Yes! We, the people who stand in solidarity with the struggling people of this country who are fighting to protect their land, livelihood and ecology, we have funded their destruction. As people who have and are fighting against Adani Group or Ambani or Jindal or TATA, we continue to fund their ports, airports, and mining projects! Not directly, maybe but through our banks, our mutual funds, LIC policies – through our savings and deposits!

Since early 2000s commercial banks have been engaged in lending to big businesses and industries. The global recession of 2008, cases of frauds against the banks and evergreening of corporate loans etc. – all resulted in the NPA crisis that threatened the very survival of banks. Since 2014, Rs. 8 Lakh crore (as of 2021) has been written off and yet the NPA stood at Rs. 10 Lakh crore (as of 2021). Not only that the banks have lent to destructive projects with the people’s deposits without any accountability, but has done so without any due diligence, increasing the risks to our savings. Worse is when these losses were once again tried to be forced on the public again through service charges and reduced rate of interests on savings etc.

While we rightfully demand that the public banks should focus on small scale and retail loans or on the priority sectors, we cannot deny the reality that the public sector banks are being pushed to the path of a development bank that focuses on project finance.
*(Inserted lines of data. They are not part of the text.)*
-- ==== Sys2Proof/Machine/Alu.lean ====
section
/-! DEFINITION. Integer operations, multiplies and divides, immediates, `csel` and the bit fields (R81-R86). -/

namespace Sys2Proof.Machine
open Sys2Proof

/-- 1 or 0 as a word. -/
def boolWord (b : Bool) : Word := if b then 1 else 0
/-- The shift amount b & 63 (R81). -/
def amount (b : Word) : Nat := bitsAt b 0 6
/-- Zero bits above the highest 1; 64 for zero (R81). -/
def countLeading (a : Word) : Word := if a.toNat = 0 then 64 else BitVec.ofNat 64 (63 - Nat.log2 a.toNat)
/-- Zero bits below the lowest 1; 64 for zero (R81). -/
def countTrailing (a : Word) : Word := BitVec.ofNat 64 (((List.range 64).find? (fun i => bitAt a i)).getD 64)
/-- The 1 bits (R81). -/
def countOnes (a : Word) : Word := BitVec.ofNat 64 (((List.range 64).filter (fun i => bitAt a i)).length)
/-- The eight bytes reversed (R81). -/
def swapBytes (a : Word) : Word := BitVec.ofNat 64 (leNat (leBytes 8 a.toNat).reverse)
/-- The low n bits sign-extended. -/
def extendLow (n : Nat) (a : Word) : Word := BitVec.ofInt 64 (signedNat n a.toNat)
/-- The low n bits zero-extended. -/
def zeroLow (n : Nat) (a : Word) : Word := BitVec.ofNat 64 (a.toNat % 2 ^ n)

/-- a + b (R81). -/
def execAdd (S : Bool) (d a b : BitVec 5) (s : State) : Host.Outcome State Fault Refusal :=
  runWord S (regOp d a b 1 (fun a b => a + b)) s

/-- a - b (R81). -/
def execSub (S : Bool) (d a b : BitVec 5) (s : State) : Host.Outcome State Fault Refusal :=
  runWord S (regOp d a b 1 (fun a b => a - b)) s

/-- the bitwise and (R81). -/
def execAnd (S : Bool) (d a b : BitVec 5) (s : State) : Host.Outcome State Fault Refusal :=
  runWord S (regOp d a b 1 (fun a b => a &&& b)) s

/-- the bitwise or (R81). -/
def execOr (S : Bool) (d a b : BitVec 5) (s : State) : Host.Outcome State Fault Refusal :=
  runWord S (regOp d a b 1 (fun a b => a ||| b)) s

/-- the exclusive or (R81). -/
def execXor (S : Bool) (d a b : BitVec 5) (s : State) : Host.Outcome State Fault Refusal :=
  runWord S (regOp d a b 1 (fun a b => a ^^^ b)) s

/-- a and not b (R81). -/
def execAndn (S : Bool) (d a b : BitVec 5) (s : State) : Host.Outcome State Fault Refusal :=
  runWord S (regOp d a b 1 (fun a b => a &&& ~~~b)) s

/-- a or not b (R81). -/
def execOrn (S : Bool) (d a b : BitVec 5) (s : State) : Host.Outcome State Fault Refusal :=
  runWord S (regOp d a b 1 (fun a b => a ||| ~~~b)) s

/-- a << (b & 63) (R81). -/
def execShl (S : Bool) (d a b : BitVec 5) (s : State) : Host.Outcome State Fault Refusal :=
  runWord S (regOp d a b 1 (fun a b => a <<< amount b)) s

/-- a >> (b & 63), zero-filled (R81). -/
def execShr (S : Bool) (d a b : BitVec 5) (s : State) : Host.Outcome State Fault Refusal :=
  runWord S (regOp d a b 1 (fun a b => a >>> amount b)) s

/-- a >> (b & 63), filled with bit 63 (R81). -/
def execSra (S : Bool) (d a b : BitVec 5) (s : State) : Host.Outcome State Fault Refusal :=
  runWord S (regOp d a b 1 (fun a b => a.sshiftRight (amount b))) s

/-- a rotated left by b & 63 (R81). -/
def execRol (S : Bool) (d a b : BitVec 5) (s : State) : Host.Outcome State Fault Refusal :=
  runWord S (regOp d a b 1 (fun a b => a.rotateLeft (amount b))) s

/-- a rotated right by b & 63 (R81). -/
def execRor (S : Bool) (d a b : BitVec 5) (s : State) : Host.Outcome State Fault Refusal :=
  runWord S (regOp d a b 1 (fun a b => a.rotateRight (amount b))) s

/-- 1 if a < b signed (R81). -/
def execSlt (S : Bool) (d a b : BitVec 5) (s : State) : Host.Outcome State Fault Refusal :=
  runWord S (regOp d a b 1 (fun a b => boolWord (a.slt b))) s

/-- 1 if a < b unsigned (R81). -/
def execSltu (S : Bool) (d a b : BitVec 5) (s : State) : Host.Outcome State Fault Refusal :=
  runWord S (regOp d a b 1 (fun a b => boolWord (a.ult b))) s

/-- 1 if a = b (R81). -/
def execSeq (S : Bool) (d a b : BitVec 5) (s : State) : Host.Outcome State Fault Refusal :=
  runWord S (regOp d a b 1 (fun a b => boolWord (a == b))) s

/-- 1 if a differs from b (R81). -/
def execSne (S : Bool) (d a b : BitVec 5) (s : State) : Host.Outcome State Fault Refusal :=
  runWord S (regOp d a b 1 (fun a b => boolWord (a != b))) s

/-- the signed minimum (R81). -/
def execMin (S : Bool) (d a b : BitVec 5) (s : State) : Host.Outcome State Fault Refusal :=
  runWord S (regOp d a b 1 (fun a b => if a.slt b then a else b)) s

/-- the signed maximum (R81). -/
def execMax (S : Bool) (d a b : BitVec 5) (s : State) : Host.Outcome State Fault Refusal :=
  runWord S (regOp d a b 1 (fun a b => if a.slt b then b else a)) s

/-- the unsigned minimum (R81). -/
def execMinu (S : Bool) (d a b : BitVec 5) (s : State) : Host.Outcome State Fault Refusal :=
  runWord S (regOp d a b 1 (fun a b => if a.ult b then a else b)) s

/-- the unsigned maximum (R81). -/
def execMaxu (S : Bool) (d a b : BitVec 5) (s : State) : Host.Outcome State Fault Refusal :=
  runWord S (regOp d a b 1 (fun a b => if a.ult b then b else a)) s

/-- leading zeros (R81). -/
def execClz (S : Bool) (d a : BitVec 5) (s : State) : Host.Outcome State Fault Refusal :=
  runWord S (unOp d a (fun a => countLeading a)) s

/-- trailing zeros (R81). -/
def execCtz (S : Bool) (d a : BitVec 5) (s : State) : Host.Outcome State Fault Refusal :=
  runWord S (unOp d a (fun a => countTrailing a)) s

/-- 1 bits (R81). -/
def execPopc (S : Bool) (d a : BitVec 5) (s : State) : Host.Outcome State Fault Refusal :=
  runWord S (unOp d a (fun a => countOnes a)) s

/-- bytes reversed (R81). -/
def execBswap (S : Bool) (d a : BitVec 5) (s : State) : Host.Outcome State Fault Refusal :=
  runWord S (unOp d a (fun a => swapBytes a)) s

/-- a [7:0] sign-extended (R81). -/
def execSextB (S : Bool) (d a : BitVec 5) (s : State) : Host.Outcome State Fault Refusal :=
  runWord S (unOp d a (fun a => extendLow 8 a)) s

/-- a [15:0] sign-extended (R81). -/
def execSextH (S : Bool) (d a : BitVec 5) (s : State) : Host.Outcome State Fault Refusal :=
  runWord S (unOp d a (fun a => extendLow 16 a)) s

/-- a [31:0] sign-extended (R81). -/
def execSextW (S : Bool) (d a : BitVec 5) (s : State) : Host.Outcome State Fault Refusal :=
  runWord S (unOp d a (fun a => extendLow 32 a)) s

/-- a [7:0] zero-extended (R81). -/
def execZextB (S : Bool) (d a : BitVec 5) (s : State) : Host.Outcome State Fault Refusal :=
  runWord S (unOp d a (fun a => zeroLow 8 a)) s

/-- a [15:0] zero-extended (R81). -/
def execZextH (S : Bool) (d a : BitVec 5) (s : State) : Host.Outcome State Fault Refusal :=
  runWord S (unOp d a (fun a => zeroLow 16 a)) s

/-- a [31:0] zero-extended (R81). -/
def execZextW (S : Bool) (d a : BitVec 5) (s : State) : Host.Outcome State Fault Refusal :=
  runWord S (unOp d a (fun a => zeroLow 32 a)) s

/-- Quotient and remainder of R82. -/
def divide (signed : Bool) (a b : Word) : Word × Word :=
  if b = 0 then (0xFFFF_FFFF_FFFF_FFFF, a)
  else if signed then
    if a = 0x8000_0000_0000_0000 ∧ b = 0xFFFF_FFFF_FFFF_FFFF then (0x8000_0000_0000_0000, 0)
    else (BitVec.ofInt 64 (a.toInt.tdiv b.toInt), BitVec.ofInt 64 (a.toInt.tmod b.toInt))
  else (BitVec.ofNat 64 (a.toNat / b.toNat), BitVec.ofNat 64 (a.toNat % b.toNat))

/-- bits [63:0] of a × b, ready after 3 cycles (R72, R82). -/
def execMul (S : Bool) (d a b : BitVec 5) (s : State) : Host.Outcome State Fault Refusal :=
  runWord S (regOp d a b 3 (fun a b => a * b)) s

/-- bits [127:64] of the signed product, ready after 3 cycles (R72, R82). -/
def execMulh (S : Bool) (d a b : BitVec 5) (s : State) : Host.Outcome State Fault Refusal :=
  runWord S (regOp d a b 3 (fun a b => BitVec.ofInt 64 (a.toInt * b.toInt / (2 ^ 64 : Nat)))) s

/-- bits [127:64] of the unsigned product, ready after 3 cycles (R72, R82). -/
def execMulhu (S : Bool) (d a b : BitVec 5) (s : State) : Host.Outcome State Fault Refusal :=
  runWord S (regOp d a b 3 (fun a b => BitVec.ofNat 64 (a.toNat * b.toNat / 2 ^ 64))) s

/-- the signed quotient, ready after 34 cycles (R72, R82). -/
def execDiv (S : Bool) (d a b : BitVec 5) (s : State) : Host.Outcome State Fault Refusal :=
  runWord S (regOp d a b 34 (fun a b => (divide true a b).1)) s

/-- the unsigned quotient, ready after 34 cycles (R72, R82). -/
def execDivu (S : Bool) (d a b : BitVec 5) (s : State) : Host.Outcome State Fault Refusal :=
  runWord S (regOp d a b 34 (fun a b => (divide false a b).1)) s

/-- the signed remainder, ready after 34 cycles (R72, R82). -/
def execRem (S : Bool) (d a b : BitVec 5) (s : State) : Host.Outcome State Fault Refusal :=
  runWord S (regOp d a b 34 (fun a b => (divide true a b).2)) s

/-- the unsigned remainder, ready after 34 cycles (R72, R82). -/
def execRemu (S : Bool) (d a b : BitVec 5) (s : State) : Host.Outcome State Fault Refusal :=
  runWord S (regOp d a b 34 (fun a b => (divide false a b).2)) s

/-- a + imm, imm = sext(imm14) (R83). -/
def execAddi (S : Bool) (d a : BitVec 5) (i : BitVec 14) (s : State) : Host.Outcome State Fault Refusal :=
  runWord S (unOp d a (fun a => let i : Word := sextW i; a + i)) s

/-- a & imm, imm = sext(imm14) (R83). -/
def execAndi (S : Bool) (d a : BitVec 5) (i : BitVec 14) (s : State) : Host.Outcome State Fault Refusal :=
  runWord S (unOp d a (fun a => let i : Word := sextW i; a &&& i)) s

/-- a or imm, imm = sext(imm14) (R83). -/
def execOri (S : Bool) (d a : BitVec 5) (i : BitVec 14) (s : State) : Host.Outcome State Fault Refusal :=
  runWord S (unOp d a (fun a => let i : Word := sextW i; a ||| i)) s

/-- a ^ imm, imm = sext(imm14) (R83). -/
def execXori (S : Bool) (d a : BitVec 5) (i : BitVec 14) (s : State) : Host.Outcome State Fault Refusal :=
  runWord S (unOp d a (fun a => let i : Word := sextW i; a ^^^ i)) s

/-- 1 if a < imm signed, imm = sext(imm14) (R83). -/
def execSlti (S : Bool) (d a : BitVec 5) (i : BitVec 14) (s : State) : Host.Outcome State Fault Refusal :=
  runWord S (unOp d a (fun a => let i : Word := sextW i; boolWord (a.slt i))) s

/-- 1 if a < imm unsigned, imm = sext(imm14) (R83). -/
def execSltiu (S : Bool) (d a : BitVec 5) (i : BitVec 14) (s : State) : Host.Outcome State Fault Refusal :=
  runWord S (unOp d a (fun a => let i : Word := sextW i; boolWord (a.ult i))) s

/-- a << imm; an imm14 outside 0-63 is ILLEGAL (R83). -/
def execShli (S : Bool) (d a : BitVec 5) (i : BitVec 14) (s : State) : Host.Outcome State Fault Refusal :=
  runWord S (do legal (decide (i.toNat < 64)); unOp d a (fun a => a <<< i.toNat)) s

/-- a >> imm, zero-filled; an imm14 outside 0-63 is ILLEGAL (R83). -/
def execShri (S : Bool) (d a : BitVec 5) (i : BitVec 14) (s : State) : Host.Outcome State Fault Refusal :=
  runWord S (do legal (decide (i.toNat < 64)); unOp d a (fun a => a >>> i.toNat)) s

/-- a >> imm, filled with bit 63; an imm14 outside 0-63 is ILLEGAL (R83). -/
def execSrai (S : Bool) (d a : BitVec 5) (i : BitVec 14) (s : State) : Host.Outcome State Fault Refusal :=
  runWord S (do legal (decide (i.toNat < 64)); unOp d a (fun a => a.sshiftRight i.toNat)) s

/-- sext(imm19) << 14 (R84). -/
def execLui (S : Bool) (d : BitVec 5) (i : BitVec 19) (s : State) : Host.Outcome State Fault Refusal :=
  runWord S (do
    bindCheck [] [d.toNat]
    writeWord d.toNat (sextW i <<< 14)
    pure (.next 1)) s

/-- The address of its own word + 4 × sext(imm19) (R84). -/
def execAddpc (S : Bool) (d : BitVec 5) (i : BitVec 19) (s : State) : Host.Outcome State Fault Refusal :=
  runWord S (do
    bindCheck [] [d.toNat]
    let c ← getCore
    writeWord d.toNat (c.pc + sextW i <<< 2)
    pure (.next 1)) s

/-- g_a or g_b, untagged, by a condition on g_c and zero; operands pop in the order a, b, c (R61, R85). -/
def execCsel (S : Bool) (d a b c : BitVec 5) (n : BitVec 4) (s : State) : Host.Outcome State Fault Refusal :=
  runWord S (do
    legal (decide (n.toNat < 8))
    bindCheck [a.toNat, b.toNat, c.toNat] [d.toNat]
    let x ← readWord a.toNat
    let y ← readWord b.toNat
    let z ← readReg c.toNat
    writeWord d.toNat (if condHolds n.toNat z 0 then x else y)
    pure (.next 1)) s

/-- The field [lsb + width - 1 : lsb] (R86). -/
def fieldOf (a : Word) (l w : Nat) : Nat := bitsAt a l w

/-- A bit field sign-extended from its top bit (R86). -/
def execBfx (S : Bool) (d a : BitVec 5) (l : BitVec 6) (w : BitVec 7) (s : State) : Host.Outcome State Fault Refusal :=
  runWord S (do
    legal (fieldOk l w)
    unOp d a (fun x => BitVec.ofInt 64 (signedNat w.toNat (fieldOf x l.toNat w.toNat)))) s

/-- A bit field zero-extended (R86). -/
def execBfxz (S : Bool) (d a : BitVec 5) (l : BitVec 6) (w : BitVec 7) (s : State) : Host.Outcome State Fault Refusal :=
  runWord S (do
    legal (fieldOk l w)
    unOp d a (fun x => BitVec.ofNat 64 (fieldOf x l.toNat w.toNat))) s

/-- g_d with a field replaced by the low bits of a. g_d is both read and written, so a stream-bound g_d breaks the rule of
direction either way (R61, R78, R86). -/
def execBins (S : Bool) (d a : BitVec 5) (l : BitVec 6) (w : BitVec 7) (s : State) : Host.Outcome State Fault Refusal :=
  runWord S (do
    legal (fieldOk l w)
    bindCheck [a.toNat, d.toNat] [d.toNat]
    let x ← readWord a.toNat
    let y ← readWord d.toNat
    writeWord d.toNat (setBits y l.toNat w.toNat x.toNat)
    pure (.next 1)) s

end Sys2Proof.Machine
end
It is in this context that we demand that the banks and all Indian financial institutions should have an Environment and Social Safeguard Policy.

What is needed is safeguard policies that are set in the Indian context, taking into account the realities of the social, economic & environment into the policy itself! It has to be a policy that is put through consultations with the communities that have been and are likely to be affected by such projects. The demand for safeguard policy does not in any way mean that it is an acceptance of the developmental model that is being pushed, but it is only yet another tool in the hands of the people to fight against the financial institutions & companies that destroys lives, livelihood & ecology, to hold them accountable.